Problem requirements: Below is a listing. Set down exactly the lines from the one containing "debounced value. -/" through the one containing "rw [step_tick_of_not_midTick (s", both ends included, and leave out the rest.
[Start of Attachment]
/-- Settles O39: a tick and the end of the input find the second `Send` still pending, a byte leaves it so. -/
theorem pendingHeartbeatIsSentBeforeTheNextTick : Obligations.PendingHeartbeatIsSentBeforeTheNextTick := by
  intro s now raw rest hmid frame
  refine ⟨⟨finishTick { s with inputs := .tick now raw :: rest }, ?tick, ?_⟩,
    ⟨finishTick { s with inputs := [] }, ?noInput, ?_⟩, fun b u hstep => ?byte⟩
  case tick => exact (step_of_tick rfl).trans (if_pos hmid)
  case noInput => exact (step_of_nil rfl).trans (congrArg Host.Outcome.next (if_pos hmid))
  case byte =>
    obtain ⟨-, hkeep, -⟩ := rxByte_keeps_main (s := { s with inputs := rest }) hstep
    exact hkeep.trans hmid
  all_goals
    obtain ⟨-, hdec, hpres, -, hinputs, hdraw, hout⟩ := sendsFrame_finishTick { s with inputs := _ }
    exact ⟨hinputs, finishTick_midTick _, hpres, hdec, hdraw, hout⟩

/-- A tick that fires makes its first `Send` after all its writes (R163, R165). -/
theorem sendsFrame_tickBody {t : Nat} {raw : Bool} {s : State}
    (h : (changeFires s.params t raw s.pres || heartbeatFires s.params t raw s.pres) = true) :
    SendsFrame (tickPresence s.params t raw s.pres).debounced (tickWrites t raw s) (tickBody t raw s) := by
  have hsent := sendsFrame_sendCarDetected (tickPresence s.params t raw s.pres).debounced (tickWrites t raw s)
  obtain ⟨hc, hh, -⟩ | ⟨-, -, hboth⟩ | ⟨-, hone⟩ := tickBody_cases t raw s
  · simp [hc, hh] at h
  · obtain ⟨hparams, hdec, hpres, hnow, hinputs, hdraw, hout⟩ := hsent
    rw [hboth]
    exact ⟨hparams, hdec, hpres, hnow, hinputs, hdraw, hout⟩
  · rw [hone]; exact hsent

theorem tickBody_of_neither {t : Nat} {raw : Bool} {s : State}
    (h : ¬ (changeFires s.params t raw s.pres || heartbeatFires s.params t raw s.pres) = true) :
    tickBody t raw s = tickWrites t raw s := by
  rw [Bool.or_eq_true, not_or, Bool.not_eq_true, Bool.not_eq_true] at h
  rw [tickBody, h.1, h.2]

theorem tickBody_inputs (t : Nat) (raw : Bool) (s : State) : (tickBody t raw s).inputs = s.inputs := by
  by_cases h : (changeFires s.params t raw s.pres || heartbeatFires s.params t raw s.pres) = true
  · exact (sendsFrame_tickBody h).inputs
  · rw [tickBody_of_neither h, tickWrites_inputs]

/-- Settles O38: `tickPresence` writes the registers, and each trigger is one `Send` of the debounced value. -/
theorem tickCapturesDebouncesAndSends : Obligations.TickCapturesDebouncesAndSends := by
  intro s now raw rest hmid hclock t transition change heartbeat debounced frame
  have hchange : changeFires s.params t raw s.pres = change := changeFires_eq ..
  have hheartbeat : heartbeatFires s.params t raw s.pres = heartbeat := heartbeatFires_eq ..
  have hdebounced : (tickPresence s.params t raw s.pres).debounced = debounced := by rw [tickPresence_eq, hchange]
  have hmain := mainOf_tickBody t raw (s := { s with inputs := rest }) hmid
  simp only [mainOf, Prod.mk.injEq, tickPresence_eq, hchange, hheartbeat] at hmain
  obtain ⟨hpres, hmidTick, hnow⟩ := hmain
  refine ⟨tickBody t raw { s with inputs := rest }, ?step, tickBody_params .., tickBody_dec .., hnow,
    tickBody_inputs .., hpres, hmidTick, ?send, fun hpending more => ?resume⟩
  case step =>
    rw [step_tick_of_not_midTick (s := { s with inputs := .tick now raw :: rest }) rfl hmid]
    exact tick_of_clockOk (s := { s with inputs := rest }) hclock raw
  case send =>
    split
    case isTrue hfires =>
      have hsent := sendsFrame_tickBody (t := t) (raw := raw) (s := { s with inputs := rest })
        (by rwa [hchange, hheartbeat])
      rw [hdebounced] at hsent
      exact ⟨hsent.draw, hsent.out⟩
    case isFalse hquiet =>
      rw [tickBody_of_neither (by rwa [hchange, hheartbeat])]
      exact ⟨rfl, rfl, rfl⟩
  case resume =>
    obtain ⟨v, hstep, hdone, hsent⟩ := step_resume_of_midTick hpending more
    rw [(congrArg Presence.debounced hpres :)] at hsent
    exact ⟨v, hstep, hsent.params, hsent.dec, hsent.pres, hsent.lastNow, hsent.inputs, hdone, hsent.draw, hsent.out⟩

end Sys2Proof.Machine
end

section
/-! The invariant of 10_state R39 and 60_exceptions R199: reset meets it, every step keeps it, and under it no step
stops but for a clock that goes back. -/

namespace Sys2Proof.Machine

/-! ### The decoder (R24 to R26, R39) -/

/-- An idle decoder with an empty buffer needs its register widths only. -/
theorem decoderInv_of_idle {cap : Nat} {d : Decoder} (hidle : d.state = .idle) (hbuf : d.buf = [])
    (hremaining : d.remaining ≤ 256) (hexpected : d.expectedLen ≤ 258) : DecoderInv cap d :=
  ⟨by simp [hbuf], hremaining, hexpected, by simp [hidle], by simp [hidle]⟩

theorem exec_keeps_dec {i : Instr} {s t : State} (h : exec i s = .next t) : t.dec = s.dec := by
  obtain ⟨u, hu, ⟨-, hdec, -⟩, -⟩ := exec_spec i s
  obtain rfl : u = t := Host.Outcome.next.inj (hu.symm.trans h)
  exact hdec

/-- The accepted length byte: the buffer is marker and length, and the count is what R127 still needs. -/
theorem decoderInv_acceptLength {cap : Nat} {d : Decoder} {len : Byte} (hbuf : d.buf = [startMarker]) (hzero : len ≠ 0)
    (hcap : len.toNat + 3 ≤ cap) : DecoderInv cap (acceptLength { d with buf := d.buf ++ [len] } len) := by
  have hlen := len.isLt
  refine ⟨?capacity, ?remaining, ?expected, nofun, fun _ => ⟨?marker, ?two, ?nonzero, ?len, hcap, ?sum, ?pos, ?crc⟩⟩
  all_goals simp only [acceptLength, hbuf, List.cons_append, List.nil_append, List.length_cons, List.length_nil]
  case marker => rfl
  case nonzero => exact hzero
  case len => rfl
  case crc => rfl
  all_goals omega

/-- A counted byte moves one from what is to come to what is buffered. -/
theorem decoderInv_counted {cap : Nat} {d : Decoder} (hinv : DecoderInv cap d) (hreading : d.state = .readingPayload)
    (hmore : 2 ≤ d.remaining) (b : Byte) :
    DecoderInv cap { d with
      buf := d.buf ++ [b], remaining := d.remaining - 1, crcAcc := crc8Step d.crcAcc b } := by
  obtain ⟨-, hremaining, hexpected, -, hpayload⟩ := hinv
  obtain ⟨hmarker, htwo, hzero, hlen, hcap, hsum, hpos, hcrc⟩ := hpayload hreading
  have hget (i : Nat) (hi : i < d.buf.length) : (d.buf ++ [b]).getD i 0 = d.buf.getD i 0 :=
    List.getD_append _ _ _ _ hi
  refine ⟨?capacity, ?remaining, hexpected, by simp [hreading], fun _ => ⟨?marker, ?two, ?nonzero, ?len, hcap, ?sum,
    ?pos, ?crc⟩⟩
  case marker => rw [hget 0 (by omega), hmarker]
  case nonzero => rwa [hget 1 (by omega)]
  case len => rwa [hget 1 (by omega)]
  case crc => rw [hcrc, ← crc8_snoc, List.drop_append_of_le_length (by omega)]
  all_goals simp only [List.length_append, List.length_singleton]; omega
[End of Attachment]
Answer to this exercise:
/-- Settles O38: `tickPresence` writes the registers, and each trigger is one `Send` of the debounced value. -/
theorem tickCapturesDebouncesAndSends : Obligations.TickCapturesDebouncesAndSends := by
  intro s now raw rest hmid hclock t transition change heartbeat debounced frame
  have hchange : changeFires s.params t raw s.pres = change := changeFires_eq ..
  have hheartbeat : heartbeatFires s.params t raw s.pres = heartbeat := heartbeatFires_eq ..
  have hdebounced : (tickPresence s.params t raw s.pres).debounced = debounced := by rw [tickPresence_eq, hchange]
  have hmain := mainOf_tickBody t raw (s := { s with inputs := rest }) hmid
  simp only [mainOf, Prod.mk.injEq, tickPresence_eq, hchange, hheartbeat] at hmain
  obtain ⟨hpres, hmidTick, hnow⟩ := hmain
  refine ⟨tickBody t raw { s with inputs := rest }, ?step, tickBody_params .., tickBody_dec .., hnow,
    tickBody_inputs .., hpres, hmidTick, ?send, fun hpending more => ?resume⟩
  case step =>
    rw [step_tick_of_not_midTick (s := { s with inputs := .tick now raw :: rest }) rfl hmid]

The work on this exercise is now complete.